ABSTRACT
The “common but differentiated responsibility” of developed and developing countries to mitigate climate change is a core principle of international climate politics—but there is disagreement about what this “differentiated responsibility” amounts to. We investigate how newspapers in developed countries (Australia, Germany, United States) and emerging economies (Brazil, India) covered this debate during the UN climate summits in 2004, 2009, and 2014. Newspapers in both types of countries attributed more responsibility to developed than to developing countries. In line with social identity theory, however, media in developed countries attributed less causal responsibility (blame) to other developed countries than media in emerging economies.

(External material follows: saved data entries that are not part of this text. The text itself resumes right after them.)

/-- QCTL_MARK (R283). -/
def execQctlMark (c : Cmd) (q : QueueId) (s : State) : Result := .next (s.writeCmd c (F.QM_QCTL q) 4)

/-- QCTL_REWIND (R283). -/
def execQctlRewind (c : Cmd) (q : QueueId) (s : State) : Result := .next (s.writeCmd c (F.QM_QCTL q) 8)

/-- QCTL_FLUSH (R288, R336). -/
def execQctlFlush (c : Cmd) (q : QueueId) (s : State) : Result := .next (s.writeCmd c (F.QM_QCTL q) 16)

/-- QCTL_CLRCNT (R293). -/
def execQctlClrcnt (c : Cmd) (q : QueueId) (s : State) : Result := .next (s.writeCmd c (F.QM_QCTL q) 32)

/-- QCFG_STALE_WRITE (R290). -/
def execQcfgStaleWrite (c : Cmd) (q : QueueId) (v : Word) (s : State) : Result := .next (s.writeCmd c (F.QM_QCFG q) v)

/-- LANE_RUN (R124). -/
def execLaneRun (c : Cmd) (l : Lane) (run : Bool) (s : State) : Result :=
  .next (s.writeCmd c (F.SC_LANECTL l) (BitVec.ofNat 32 (boolNat run)))

/-- LPGAIN_WRITE (R117). -/
def execLpgainWrite (c : Cmd) (p : LinePort) (v : Word) (s : State) : Result := .next (s.writeCmd c (F.SC_LPGAIN p) v)

/-- RING_ENABLE (R318): word 2 of a ring's registers, by a command, or, for session 0 and the notice ring, through BAR0. -/
def ringEnable (src : Src) (r : RingRef) (v : Word) (s : State) : State :=
  match src with
  | .cmd _ => s.srcWrite src (r.base + 8) v
  | .bar0 => match r with
    | .session n => if n.val = 0 then s.bar0Write 0x48 v else s
    | .notice => s.bar0Write 0x68 v
    | .dma _ => s

/-- RING_ENABLE (R318). -/
def execRingEnable (src : Src) (r : RingRef) (v : Word) (s : State) : Result := .next (ringEnable src r v s)

/-- EP_STATE_ACTIVE (R226): word 0 of the entry with STATE ACTIVE. -/
def execEpStateActive (c : Cmd) (e : EndpointId) (v : Word) (s : State) : Result :=
  .next (s.writeCmd c (F.EP0 e) (v.setField 1 0 epACTIVE))

/-- EP_STATE_FREE (R226): word 0 of the entry with STATE FREE. -/
def execEpStateFree (c : Cmd) (e : EndpointId) (v : Word) (s : State) : Result :=
  .next (s.writeCmd c (F.EP0 e) (v.setField 1 0 epFREE))

/-! ## Doorbells (R299 to R301, R315) -/

/-- HL_CDB (R300). -/
def execHlCdb (n : Session) (count : Nat) (s : State) : Result := .next (s.doorbell (.session n) count).1

/-- HL_NDB (R301). -/
def execHlNdb (count : Nat) (s : State) : Result := .next (s.doorbell .notice count).1

/-- HL_DDB (R315): a ring that stood at an entry with OWN clear reads it again. -/
def hlDdb (r : RingId) (count : Nat) (s : State) : State :=
  match s.doorbell (.dma r) count with
  | (s1, true) => s1.setDmaRing r { s1.dmaRing r with stopped := false }
  | (s1, false) => s1

/-- HL_DDB (R315). -/
def execHlDdb (r : RingId) (count : Nat) (s : State) : Result := .next (hlDdb r count s)

/-! ## RS snapshots through BAR0 (R108) -/

/-- The partner words of the first word of an RS group, by structure address. -/
def rsPartners (a : Nat) : List Nat :=
  match regAt a with
  | none => []
  | some h =>
    let i := nthD h.idx 0
    match h.rd.reg with
    | .TB_NOW_LO => [F.TB_NOW_HI, F.TB_NOW_FRAC]
    | .TB_MANGLE => [F.TB_MFREQ i]
    | .TB_MZC_LO => [F.TB_MZC_HI i]
    | .SC_RFCNT_LO => [F.SC_RFCNT_HI i]
    | .MC_ASN_LO => [F.MC_ASN_HI]
    | _ => []

/-- The first word of the RS group a partner word belongs to. -/
def rsFirst (a : Nat) : Option Nat :=
  match regAt a with
  | none => none
  | some h =>
    let i := nthD h.idx 0
    match h.rd.reg with
    | .TB_NOW_HI => some F.TB_NOW_LO
    | .TB_NOW_FRAC => some F.TB_NOW_LO
    | .TB_MFREQ => some (F.TB_MANGLE i)
    | .TB_MZC_HI => some (F.TB_MZC_LO i)
    | .SC_RFCNT_HI => some (F.SC_RFCNT_LO i)
    | .MC_ASN_HI => some F.MC_ASN_LO
    | _ => none

/-- The shadows of the group whose first word is `a`, least recently latched first. -/
def State.shadowsOf (s : State) (a : Nat) : List Shadow := aget [] s.host.shadows a

def State.setShadows (s : State) (a : Nat) (l : List Shadow) : State :=
  { s with host := { s.host with shadows := aset s.host.shadows a l } }

/-- The words a BAR0 read returned. -/
def State.readOut (s : State) (l : List Word) : State := { s with host := { s.host with readData := l } }

/-- A requester latches words of a group: its shadow is replaced; a seventeenth requester evicts the oldest (R109). With no word
to latch it has no shadow. -/
def State.latch (s : State) (a req : Nat) (ws : List (Nat × Word)) : State :=
  let l := (s.shadowsOf a).filter (·.requester != req)
  let full := decide (16 ≤ l.length)
  if ws.isEmpty then s.setShadows a l
  else
  let s1 := s.setShadows a ((if full then l.drop 1 else l) ++ [{ requester := req, words := ws }])
  if full then s1.bump F.TB_LATCHSTAT_EVICTIONS else s1

/-- NOW_LO_READ (R108): a read of the first word of an RS group returns it and latches its partners for the requester; an
8-byte read returns the next word too and leaves no shadow of it. -/
def nowLoRead (req a : Nat) (wide : Bool) (s : State) : State :=
  let ps := (rsPartners a).map fun p => (p, s.readWord p)
  if ps.isEmpty then s.readOut [s.readWord a]
  else
    (s.latch a req (if wide then ps.filter (·.1 != a + 4) else ps)).readOut
      (if wide then [s.readWord a, s.readWord (a + 4)] else [s.readWord a])

/-- NOW_LO_READ (R108). -/
def execNowLoRead (req a : Nat) (wide : Bool) (s : State) : Result := .next (nowLoRead req a wide s)

/-- The word a requester's shadow holds. -/
def State.shadowWord (s : State) (first req a : Nat) : Option Word :=
  ((s.shadowsOf first).find? (·.requester == req)).bind fun x => afind x.words a

/-- RS_SHADOW_READ (R108): a partner word: the requester's shadow, which is consumed and becomes
the last used (R109), else the live value. -/
def rsShadowRead (req a : Nat) (s : State) : State :=
  match rsFirst a with
  | none => s.readOut [s.readWord a]
  | some f => match s.shadowWord f req a with
    | none => s.readOut [s.readWord a]
    | some w =>
      let own := ((s.shadowsOf f).filter (·.requester == req)).map fun x => { x with words := x.words.filter (·.1 != a) }
      (s.setShadows f ((s.shadowsOf f).filter (·.requester != req) ++ own.filter fun x => !x.words.isEmpty)).readOut [w]

/-- RS_SHADOW_READ (R108). -/
def execRsShadowRead (req a : Nat) (s : State) : Result := .next (rsShadowRead req a s)

end Sys2Proof.Machine
end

The latter countries’ media, in turn, attributed less responsibility to other developing countries than media in developed countries. At the same time, in line with the “differentiated responsibility”, media in developed countries attributed more responsibility to their own countries than media in emerging economies.
Disclosure statement
No potential conflict of interest was reported by the authors.
Notes
1 Some newspapers cannot be retrieved from Factiva or LexisNexis (e.g. the Frankfurter Allgemeine Zeitung in Germany). In such cases, we used the digital archives applying the search criteria described above.
2 For each COP we analyzed one week before, the time period during the COP, and one week after the COP. The concrete dates were as follows: COP 2004 in Buenos Aires: November 29 – December 24. COP in 2009 in Copenhagen: November 30 – December 25. COP 2014 in Lima: November 24 –December 19.
3 As a robustness check, we checked whether the results differed when using the topic of the first category (climate change/climate change mitigation/adaption) only. Essentially, results did not differ from the results presented here.